Data extracts: Begin

-- ==== Sys2Proof/Laws/PerInstr.lean ====
section
/-! SUPPORT. Encoding, instruction by instruction: the fields of an instruction's word are read back whole. -/

namespace Sys2Proof.Laws

set_option maxRecDepth 20000
set_option linter.unusedSimpArgs false

/-- The decoder reads from an instruction's word the instruction with every operand, whether or not its fields fit. -/
def ReadBack.Statement (i : Instr) : Prop := ∀ w, encode i = some w → decodeFields w = .ok i

/-! ## Fields of a word -/

theorem zeros_ok {w mask : Word} {i : Instr} (h : w &&& mask = 0) : zeros w mask i = .ok i := if_pos h

theorem fields_f24 (op : BitVec 8) (a : BitVec 24) :
    let w : Word := op ++ a
    opcodeOf w = op.toNat ∧ fld w 0 24 = a := by
  refine ⟨congrArg BitVec.toNat ?_, ?_⟩ <;>
  · apply BitVec.eq_of_getLsbD_eq
    intro i hi
    simp only [fld, BitVec.getLsbD_extractLsb', BitVec.getLsbD_append, BitVec.getLsbD_and]
    interval_cases i <;> simp

theorem fields_z24 (op : BitVec 8) :
    let w : Word := op ++ 0#24
    opcodeOf w = op.toNat ∧ w &&& 0xFFFFFF#32 = 0 := by
  refine ⟨congrArg BitVec.toNat ?_, ?_⟩ <;>
  · apply BitVec.eq_of_getLsbD_eq
    intro i hi
    simp only [fld, BitVec.getLsbD_extractLsb', BitVec.getLsbD_append, BitVec.getLsbD_and]
    interval_cases i <;> simp

theorem fields_z6f18 (op : BitVec 8) (a : BitVec 18) :
    let w : Word := op ++ 0#6 ++ a
    opcodeOf w = op.toNat ∧ fld w 0 18 = a ∧ w &&& 0xFC0000#32 = 0 := by
  refine ⟨congrArg BitVec.toNat ?_, ?_, ?_⟩ <;>
  · apply BitVec.eq_of_getLsbD_eq
    intro i hi
    simp only [fld, BitVec.getLsbD_extractLsb', BitVec.getLsbD_append, BitVec.getLsbD_and]
    interval_cases i <;> simp

theorem fields_f6f18 (op : BitVec 8) (a : BitVec 6) (b : BitVec 18) :
    let w : Word := op ++ a ++ b
    opcodeOf w = op.toNat ∧ fld w 18 6 = a ∧ fld w 0 18 = b := by
  refine ⟨congrArg BitVec.toNat ?_, ?_, ?_⟩ <;>
  · apply BitVec.eq_of_getLsbD_eq
    intro i hi
    simp only [fld, BitVec.getLsbD_extractLsb', BitVec.getLsbD_append, BitVec.getLsbD_and]
    interval_cases i <;> simp

theorem fields_f6z18 (op : BitVec 8) (a : BitVec 6) :
    let w : Word := op ++ a ++ 0#18
    opcodeOf w = op.toNat ∧ fld w 18 6 = a ∧ w &&& 0x03FFFF#32 = 0 := by
  refine ⟨congrArg BitVec.toNat ?_, ?_, ?_⟩ <;>
  · apply BitVec.eq_of_getLsbD_eq
    intro i hi
    simp only [fld, BitVec.getLsbD_extractLsb', BitVec.getLsbD_append, BitVec.getLsbD_and]
    interval_cases i <;> simp

theorem fields_z14f10 (op : BitVec 8) (a : BitVec 10) :
    let w : Word := op ++ 0#14 ++ a
    opcodeOf w = op.toNat ∧ fld w 0 10 = a ∧ w &&& 0xFFFC00#32 = 0 := by
  refine ⟨congrArg BitVec.toNat ?_, ?_, ?_⟩ <;>
  · apply BitVec.eq_of_getLsbD_eq
    intro i hi
    simp only [fld, BitVec.getLsbD_extractLsb', BitVec.getLsbD_append, BitVec.getLsbD_and]
    interval_cases i <;> simp

theorem fields_f6f6f3f6f3 (op : BitVec 8) (a : BitVec 6) (b : BitVec 6) (c : BitVec 3) (d : BitVec 6) (e : BitVec 3) :
    let w : Word := op ++ a ++ b ++ c ++ d ++ e
    opcodeOf w = op.toNat ∧ fld w 18 6 = a ∧ fld w 12 6 = b ∧ fld w 9 3 = c ∧ fld w 3 6 = d ∧ fld w 0 3 = e := by
  refine ⟨congrArg BitVec.toNat ?_, ?_, ?_, ?_, ?_, ?_⟩ <;>
  · apply BitVec.eq_of_getLsbD_eq
    intro i hi
    simp only [fld, BitVec.getLsbD_extractLsb', BitVec.getLsbD_append, BitVec.getLsbD_and]
    interval_cases i <;> simp
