-- R100 to R103.
theorem test_add_wraps : lane (small 0x1A00 1 [(32, 0xFFFFFFFF), (64, 2)]) (.add 3 1 0 2 0) 3 0 = some 1 := by decide +kernel
theorem test_add_clamps : lane (small 0x401A00 1 [(32, 0x7FFFFFFF), (64, 1)]) (.add 3 1 0 2 0) 3 0 = some 0x7FFFFFFF := by
  decide +kernel
theorem test_add_clamp_flag : flags (small 0x401A00 1 [(32, 0x7FFFFFFF), (64, 1)]) (.add 3 1 0 2 0) = some 0x20 := by
  decide +kernel
theorem test_sub_clamps_natural : lane (small 0x402000 1 [(32, 1), (64, 2)]) (.sub 3 1 0 2 0) 3 0 = some 0 := by decide +kernel
theorem test_addc : lane (small 0 1 [(32, 0xFFFFFFFF), (160, 1)]) (.addc 4 1 0 2 0) 5 0 = some 1 := by decide +kernel
theorem test_subb : lane (small 0 1 [(160, 1)]) (.subb 4 1 0 2 0) 4 0 = some 0xFFFFFFFF := by decide +kernel
theorem test_mulh_natural : lane (small 0x2000 1 [(32, 0xFFFFFFFF)]) (.mulh 3 1 0 1 0) 3 0 = some 0xFFFFFFFE := by decide +kernel
theorem test_mulh_signed : lane (small 0x1A00 1 [(32, 0xFFFFFFFF)]) (.mulh 3 1 0 1 0) 3 0 = some 0 := by decide +kernel
theorem test_mulhn_half_up : lane (small 0x1A00 1 [(32, 0x10000), (64, 0x8000)]) (.mulhn 3 1 0 2 0) 3 0 = some 1 := by
  decide +kernel
theorem test_mad_own_source : lane (small 0x1A00 1 [(32, 3)]) (.mad 1 1 0 1 0) 1 0 = some 12 := by decide +kernel
theorem test_min_signed : lane (small 0x1A00 1 [(32, 0xFFFFFFFF), (64, 1)]) (.min 3 1 0 2 0) 3 0 = some 0xFFFFFFFF := by
  decide +kernel
theorem test_max_natural : lane (small 0x2000 1 [(32, 0xFFFFFFFF), (64, 1)]) (.max 3 1 0 2 0) 3 0 = some 0xFFFFFFFF := by
  decide +kernel
theorem test_abs_least : lane (small 0x1A00 1 [(32, 0x80000000)]) (.abs 3 1 0) 3 0 = some 0x80000000 := by decide +kernel
theorem test_abs_least_clamped : lane (small 0x401A00 1 [(32, 0x80000000)]) (.abs 3 1 0) 3 0 = some 0x7FFFFFFF := by
  decide +kernel
theorem test_neg_natural : lane (small 0x2000 1 [(32, 5)]) (.neg 3 1 0) 3 0 = some 0xFFFFFFFB := by decide +kernel
theorem test_neg_natural_clamped : lane (small 0x402000 1 [(32, 5)]) (.neg 3 1 0) 3 0 = some 0 := by decide +kernel
-- R104 to R110.
theorem test_andn : lane (small 0 1 [(32, 0xFF), (64, 0x0F)]) (.andn 3 1 0 2 0) 3 0 = some 0xF0 := by decide +kernel
theorem test_shl_width : lane (small 0 1 [(32, 1), (64, 32)]) (.shl 3 1 0 2 0) 3 0 = some 0 := by decide +kernel
theorem test_sar_beyond : lane (small 0 1 [(32, 0x80000000), (64, 40)]) (.sar 3 1 0 2 0) 3 0 = some 0xFFFFFFFF := by decide +kernel
theorem test_rot_over : lane (small 0 1 [(32, 0x80000001), (64, 33)]) (.rot 3 1 0 2 0) 3 0 = some 3 := by decide +kernel
theorem test_dsh : lane (small (8 * 2 ^ 23) 1 [(32, 0x11223344), (64, 0xAABBCCDD)]) (.dsh 3 1 0 2 0) 3 0 = some 0xDD112233 := by
  decide +kernel
theorem test_lzc_zero : lane (small 0 1 []) (.lzc 3 1 0) 3 0 = some 32 := by decide +kernel
theorem test_tzc : lane (small 0 1 [(32, 0x28)]) (.tzc 3 1 0) 3 0 = some 3 := by decide +kernel
theorem test_rvb : lane (small 0 1 [(32, 0x3)]) (.rvb 3 1 0) 3 0 = some 0xC0000000 := by decide +kernel
theorem test_bxt_signed : lane (small 0x1A00 1 [(32, 0x00000F00), (64, 0x0408)]) (.bxt 3 1 0 2 0) 3 0 = some 0xFFFFFFFF := by
  decide +kernel
theorem test_bdp : lane (small 0 1 [(32, 0xF), (64, 0x0204), (96, 0x100)]) (.bdp 3 1 0 2 0) 3 0 = some 0x130 := by decide +kernel
theorem test_sel : lane (small 0 3 [(32, 7), (33, 8), (96, 2)]) (.sel 3 1 0 2 0) 3 1 = some 8 := by decide +kernel
theorem test_cmplt_signed : lane (small 0x1A00 3 [(32, 0xFFFFFFFF), (33, 1)]) (.cmplt 3 1 0 2 0) 3 0 = some 1 := by decide +kernel
theorem test_add64_carry : lane (small 0 1 [(64, 0xFFFFFFFF), (128, 1)]) (.add64 6 2 0 4 0) 7 0 = some 1 := by decide +kernel
theorem test_lea_negative : lane (small (0x1A00 + 3 * 2 ^ 23) 1 [(64, 0x100), (128, 0xFFFFFFFF)]) (.lea 6 2 0 4 0) 6 0 =
    some 0xF8 := by decide +kernel
theorem test_sxt : lane (small 0 1 [(32, 0x80), (64, 8)]) (.sxt 3 1 0 2 0) 3 0 = some 0xFFFFFF80 := by decide +kernel
-- R54: a permute code moves operands between lanes.
theorem test_mov_reversed : lane (small 0 0xFFFFFFFF [(32, 9)]) (.mov 3 1 5) 3 31 = some 9 := by decide +kernel
-- R111 to R117.
theorem test_fadd : lane (small 0 1 [(32, 0x3F800000), (64, 0x40000000)]) (.fadd 3 1 0 2 0) 3 0 = some 0x40400000 := by
  decide +kernel
theorem test_fsub_exact_zero : lane (small 0 1 [(32, 0x3F800000)]) (.fsub 3 1 0 1 0) 3 0 = some 0 := by decide +kernel
theorem test_fmul_invalid : after (exec (.fmul 3 1 0 2 0) (small 0 1 [(32, 0x7F800000)])) (fun t => (t.reg 3 0, t.grp.fl)) =
    some (0x7FC00000, 1) := by decide +kernel
theorem test_ffma_once : lane (small 0 1 [(32, 0x3F800001), (96, 0xBF800002)]) (.ffma 3 1 0 1 0) 3 0 = some 0x28800000 := by
  decide +kernel
theorem test_ffms : lane (small 0 1 [(32, 0x40000000), (96, 0x3F800000)]) (.ffms 3 1 0 1 0) 3 0 = some 0xC0400000 := by
  decide +kernel
theorem test_fmin_zeros : lane (small 0 1 [(64, 0x80000000)]) (.fmin 3 1 0 2 0) 3 0 = some 0x80000000 := by decide +kernel
theorem test_fmax_number : lane (small 0 1 [(32, 0x7FC00000), (64, 0x3F800000)]) (.fmax 3 1 0 2 0) 3 0 = some 0x3F800000 := by
  decide +kernel
theorem test_fneg_nan : lane (small 0 1 [(32, 0x7F800001)]) (.fneg 3 1 0) 3 0 = some 0xFF800001 := by decide +kernel
theorem test_fcmplt_nan : after (exec (.fcmplt 3 1 0 2 0) (small 0 1 [(32, 0x7FC00000)])) (fun t => (t.reg 3 0, t.grp.fl)) =
    some (0, 1) := by decide +kernel
theorem test_fcmpeq_zeros : lane (small 0 1 [(64, 0x80000000)]) (.fcmpeq 3 1 0 2 0) 3 0 = some 1 := by decide +kernel
theorem test_fcls : lane (small 0 1 [(32, 0x80000000)]) (.fcls 3 1 0) 3 0 = some 8 := by decide +kernel
theorem test_fcvt_f16_overflow : lane (small (2 * 2 ^ 14) 1 [(32, 0x47800000)]) (.fcvt 3 1 0) 3 0 = some 0x7C00 := by
  decide +kernel
theorem test_fcvt_f16_saturates : lane (small (2 * 2 ^ 14 + 2 ^ 22) 1 [(32, 0x47800000)]) (.fcvt 3 1 0) 3 0 = some 0x7BFF := by
  decide +kernel
theorem test_fcvti_ties_to_even : lane (small (13 * 2 ^ 14) 1 [(32, 0x40200000)]) (.fcvti 3 1 0) 3 0 = some 2 := by
  decide +kernel
theorem test_fcvtf : lane (small 0x1A00 1 [(32, 0xFFFFFFFF)]) (.fcvtf 3 1 0) 3 0 = some 0xBF800000 := by decide +kernel
theorem test_frnd : lane (small 0 1 [(32, 0x40200000)]) (.frnd 3 1 0) 3 0 = some 0x40000000 := by decide +kernel
theorem test_fscl : lane (small 0 1 [(32, 0x3F800000), (64, 3)]) (.fscl 3 1 0 2 0) 3 0 = some 0x41000000 := by decide +kernel
theorem test_frcp_three : lane (small 0 1 [(32, 0x40400000)]) (.frcp 3 1 0) 3 0 = some 0x3EAAAAAB := by decide +kernel
theorem test_fsqrt_two : lane (small 0 1 [(32, 0x40000000)]) (.fsqrt 3 1 0) 3 0 = some 0x3FB504F3 := by decide +kernel
theorem test_frsq_four : lane (small 0 1 [(32, 0x40800000)]) (.frsq 3 1 0) 3 0 = some 0x3F000000 := by decide +kernel
theorem test_fex2 : lane (small 0 1 [(32, 0x40400000)]) (.fex2 3 1 0) 3 0 = some 0x41000000 := by decide +kernel
theorem test_flg2 : lane (small 0 1 [(32, 0x41000000)]) (.flg2 3 1 0) 3 0 = some 0x40400000 := by decide +kernel
theorem test_fsin_half : lane (small 0 1 [(32, 0x3F000000)]) (.fsin 3 1 0) 3 0 = some 0x3F800000 := by decide +kernel
theorem test_fcos_one : lane (small 0 1 [(32, 0x3F800000)]) (.fcos 3 1 0) 3 0 = some 0xBF800000 := by decide +kernel
-- R119: (1 + 2i)(3 + 4i) = -5 + 10i.
theorem test_zmul : after (exec (.zmul 6 2 0 4 0) (small (17 * 2 ^ 9) 1
    [(64, 0x3F800000), (96, 0x40000000), (128, 0x40400000), (160, 0x40800000)])) (fun t => (t.reg 6 0, t.reg 7 0)) =
    some (0xC0A00000, 0x41200000) := by decide +kernel
-- R120: 5 / 2 rounds to 2.
theorem test_srnd : after (exec (.srnd 3 1 0 2 0) (small (13 * 2 ^ 9 + 13 * 2 ^ 14) 1 [(32, 5), (64, 1)])) (fun t =>
    (t.reg 3 0, t.grp.fl)) = some (2, 0x10) := by decide +kernel
-- R123 to R126.
theorem test_lperm : lane (small 0 3 [(33, 9), (64, 1)]) (.lperm 3 1 0 2 0) 3 0 = some 9 := by decide +kernel
theorem test_lqAll : lane (small 0 3 [(32, 9)]) (.lqAll 3 1 0) 3 0 = some 0 := by decide +kernel
theorem test_gredAdd_control_lane : lane (small 0x1A00 6 [(32, 100), (33, 2), (34, 3)]) (.gredAdd 3 1 0) 3 0 = some 5 := by
  decide +kernel
theorem test_gredMin_empty : lane (small 0x1A00 0 []) (.gredMin 3 1 0) 3 0 = some 0x7FFFFFFF := by decide +kernel
theorem test_gscanAdd : lane (small 0x1A00 7 [(32, 1), (33, 2), (34, 3)]) (.gscanAdd 3 1 0) 3 2 = some 6 := by decide +kernel
theorem test_gscanMax : lane (small 0x1A00 7 [(32, 4), (33, 2), (34, 3)]) (.gscanMax 3 1 0) 3 2 = some 4 := by decide +kernel
-- R129: the two largest, with their lanes.
theorem test_topk : after (exec (.topk 6 1 0 0 1) (small 0x1A00 7 [(32, 4), (33, 9), (34, 5)])) (fun t =>
    (t.reg 6 0, t.reg 7 0, t.reg 6 1, t.reg 7 1)) = some (9, 1, 5, 2) := by decide +kernel
-- R130: the spec's example, depth 3.
theorem test_dgrp : after (exec (.dgrp 6 2 0 0 3) (small 0 15 [(64, 3), (66, 3), (67, 4)])) (fun t =>
    ([t.reg 6 0, t.reg 6 1, t.reg 6 2, t.reg 6 3], [t.reg 7 0, t.reg 7 1, t.reg 7 2])) =
    some ([0x08000000, 0x18000001, 0x6, 0x10000006], [0x1, 0x101, 0x202]) := by decide +kernel
-- R128: the spec's example.
theorem test_isect : after (exec (.isect 6 2 0 0) (small 0 31
    [(64, 2), (65, 5), (66, 9), (67, 14), (68, 0xFFFFFFFF), (96, 5), (97, 6), (98, 14), (99, 20), (100, 21)])) (fun t =>
    (t.reg 6 0, t.reg 6 1, t.reg 6 2, t.reg 7 0)) = some (0x1, 0x203, 0xFFFFFFFF, 0x00020504) := by decide +kernel

-- R226, R230 to R234: memory. Page 0 holds the word of the state itself at address 0.
theorem test_ld_word : lane (small 0 1 []) (.ld 8 2 0 0 0 4) 8 0 = some 0x01000000 := by decide +kernel
theorem test_ld_signed_byte : lane (let s := small 0 1 [(64, 0x80)]; { s with mem := { s.mem with bytes := [(0x80, 0x80)] } })
    (.ld 8 2 0 0 0 1) 8 0 = some 0xFFFFFF80 := by decide +kernel
theorem test_st_byte : after (exec (.st 8 2 0 0 0 0) (small 0 1 [(64, 0x80), (256, 0x11223344)])) (fun t =>
    (t.homeByte 0x80, t.homeByte 0x81)) = some (0x44, 0) := by decide +kernel
theorem test_stm_enables : after (exec (.stm 8 2 0 0 5) (small 0 1 [(64, 0x80), (256, 0x11223344)])) (fun t =>
    ((List.range 4).map fun k => t.homeByte (0x80 + k))) = some [0x44, 0, 0x22, 0] := by decide +kernel
theorem test_store_lane_order : after (exec (.st 8 2 0 0 0 0) (small 0 3 [(64, 0x80), (65, 0x80), (256, 1), (257, 2)])) (fun t =>
    t.homeByte 0x80) = some 2 := by decide +kernel
theorem test_sts : after (exec (.sts 8 2 0 0 4) (small 0 1 [(64, 0x100), (256, 0x11223344)])) (fun t =>
    ((List.range 4).map fun k => t.blk.byte (0x100 + k))) = some [0x44, 0x33, 0x22, 0x11] := by decide +kernel
theorem test_ld_no_page : after (exec (.ld 8 2 0 0 0 4) (small 0 1 [(64, 0x5000)])) (fun t =>
    (bits (sget 0 t.grp.trap 0) 7 0, sget 0 t.grp.trap 2, sget 0 t.grp.trap 6)) = some (4, 0x5000, 0) := by decide +kernel
-- R240, R238, R239.
theorem test_atomAdd : after (exec (.atomAdd 8 2 0 0 0 0) (small 0 1 [(64, 0x80), (256, 7)])) (fun t =>
    (t.reg 8 0, t.homeByte 0x80)) = some (0, 7) := by decide +kernel
theorem test_atomWinc_zero : after (exec (.atomWinc 8 2 0 0 0 0) (small 0 1 [(64, 0x80), (256, 1)])) (fun t =>
    (t.reg 8 0, t.homeByte 0x80)) = some (0, 0) := by decide +kernel
theorem test_atom_misaligned : after (exec (.atomAdd 8 2 0 0 0 0) (small 0 1 [(64, 0x82)])) (fun t =>
    bits (sget 0 t.grp.trap 0) 7 0) = some 3 := by decide +kernel
theorem test_sc_without_reservation : after (exec (.sc 8 2 0 0 0 0) (small 0 1 [(64, 0x80), (256, 7)])) (fun t =>
    (t.reg 8 0, t.homeByte 0x80)) = some (1, 0) := by decide +kernel
-- R242: the spec's example, a spill area that ends at 0x4_0000 and holds sp there.
theorem test_pushm_example : after (exec (.pushm 4 6 0) (let s := small 0 1 [(128, 0xAABBCCDD)]
    { s with grp := { s.grp with sp := 0x40000 }
             blk := { s.blk with banks := List.range 8, record := 0x0000001000000400 :: List.replicate 31 0 } })) (fun t =>
    (t.grp.sp, t.blk.byte 0x3FE80, t.blk.byte 0x3FE83)) = some (0x3FE80, 0xDD, 0xAA) := by decide +kernel
theorem test_popm_beyond : after (exec (.popm 4 6 0) (small 0 1 [])) (fun t => bits (sget 0 t.grp.trap 0) 7 0) = some 5 := by
  decide +kernel
-- R139, R166: bank 0 alone, FP32 by FP32, 16 columns: the handle is 0x8000.
theorem test_resv : after (exec (.resv 8 4 0 0) (small 0 0xFFFFFFFF [(128, 0x00080800)])) (fun t =>
    (t.reg 8 0, t.blk.resvs.length)) = some (0x8000, 1) := by decide +kernel
-- R376 to R383: the entry into the trap routine and the way back.
theorem test_trap : after (exec (.trap 42) (small 0x280000 5 [])) (fun t =>
    (t.spl.pc, t.spl.gm, t.spl.em, sget 0 t.grp.trap 0, sget 0 t.grp.trap 3, sget 0 t.grp.trap 4, sget 0 t.grp.trap 5)) =
    some (0x1000, 0, 0xFFFFFFFF, 0x2A0000009, 4, 5, 0x280000) := by decide +kernel
theorem test_rte_outside : after (exec .rte (small 0 1 [])) (fun t => bits (sget 0 t.grp.trap 0) 7 0) = some 5 := by decide +kernel
theorem test_rte : after (exec .rte (let s := small 0 1 []
    { s with grp := { s.grp with handler := some 0, trap := [(3, 0x20), (4, 6), (5, 0x280000)] } })) (fun t =>
    (t.spl.pc, t.spl.em, t.spl.gm, t.grp.handler)) = some (0x20, 6, 0x280000, none) := by decide +kernel
theorem test_tfence : after (exec .tfence (let s := small (2 ^ 33) 1 []
    { s with grp := { s.grp with fl := 1 } })) (fun t => bits (sget 0 t.grp.trap 0) 7 0) = some 8 := by decide +kernel
-- R355, R356: sys.rd of sp; sys.wr of an sp that is no multiple of 4.
theorem test_sysRd_sp : lane (small 0 1 []) (.sysRd 4 0) 4 0 = some 0x10000 := by decide +kernel
theorem test_sysWr_sp_unaligned : after (exec (.sysWr 4 0) (small 0 1 [(128, 0x10002)])) (fun t =>
    bits (sget 0 t.grp.trap 0) 7 0) = some 2 := by decide +kernel
-- R318, R324: a region opens in try slot 0 and an abort goes to its handler.
theorem test_try : after (exec (.tryOpen 20 6) (small 0 1 [])) (fun t => (t.spl.pc, t.grp.region.map (·.handler))) =
    some (4, some 24) := by decide +kernel
theorem test_commit_outside : after (exec (.commit 21) (small 0 1 [])) (fun t => bits (sget 0 t.grp.trap 0) 7 0) = some 2 := by
  decide +kernel
-- R314: the only group of a block completes the phase that it arrives in.
theorem test_bar_alone : after (exec (.bar 3) (small 0 1 [])) (fun t => (t.blk.phase 3, t.spl.pc)) = some (1, 4) := by
  decide +kernel
-- R374: a link falls asleep; R409: a code that is no command.
theorem test_linkSleep : after (exec (.linkSleep 5) (let s := State.reset
    { s with links := { s.links with state := [(5, 2)] } })) (fun t => t.linkST 5) = some 3 := by decide +kernel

Data extracts: End

▸ **Goal of the exercise**: The reply should hold only the lines of the listing above starting at the line containing "theorem test_sub_clamps_natural : lane" and ending at the line containing "theorem test_addc : lane", exactly as written.

▸ **Output for this task**:
theorem test_sub_clamps_natural : lane (small 0x402000 1 [(32, 1), (64, 2)]) (.sub 3 1 0 2 0) 3 0 = some 0 := by decide +kernel
theorem test_addc : lane (small 0 1 [(32, 0xFFFFFFFF), (160, 1)]) (.addc 4 1 0 2 0) 5 0 = some 1 := by decide +kernel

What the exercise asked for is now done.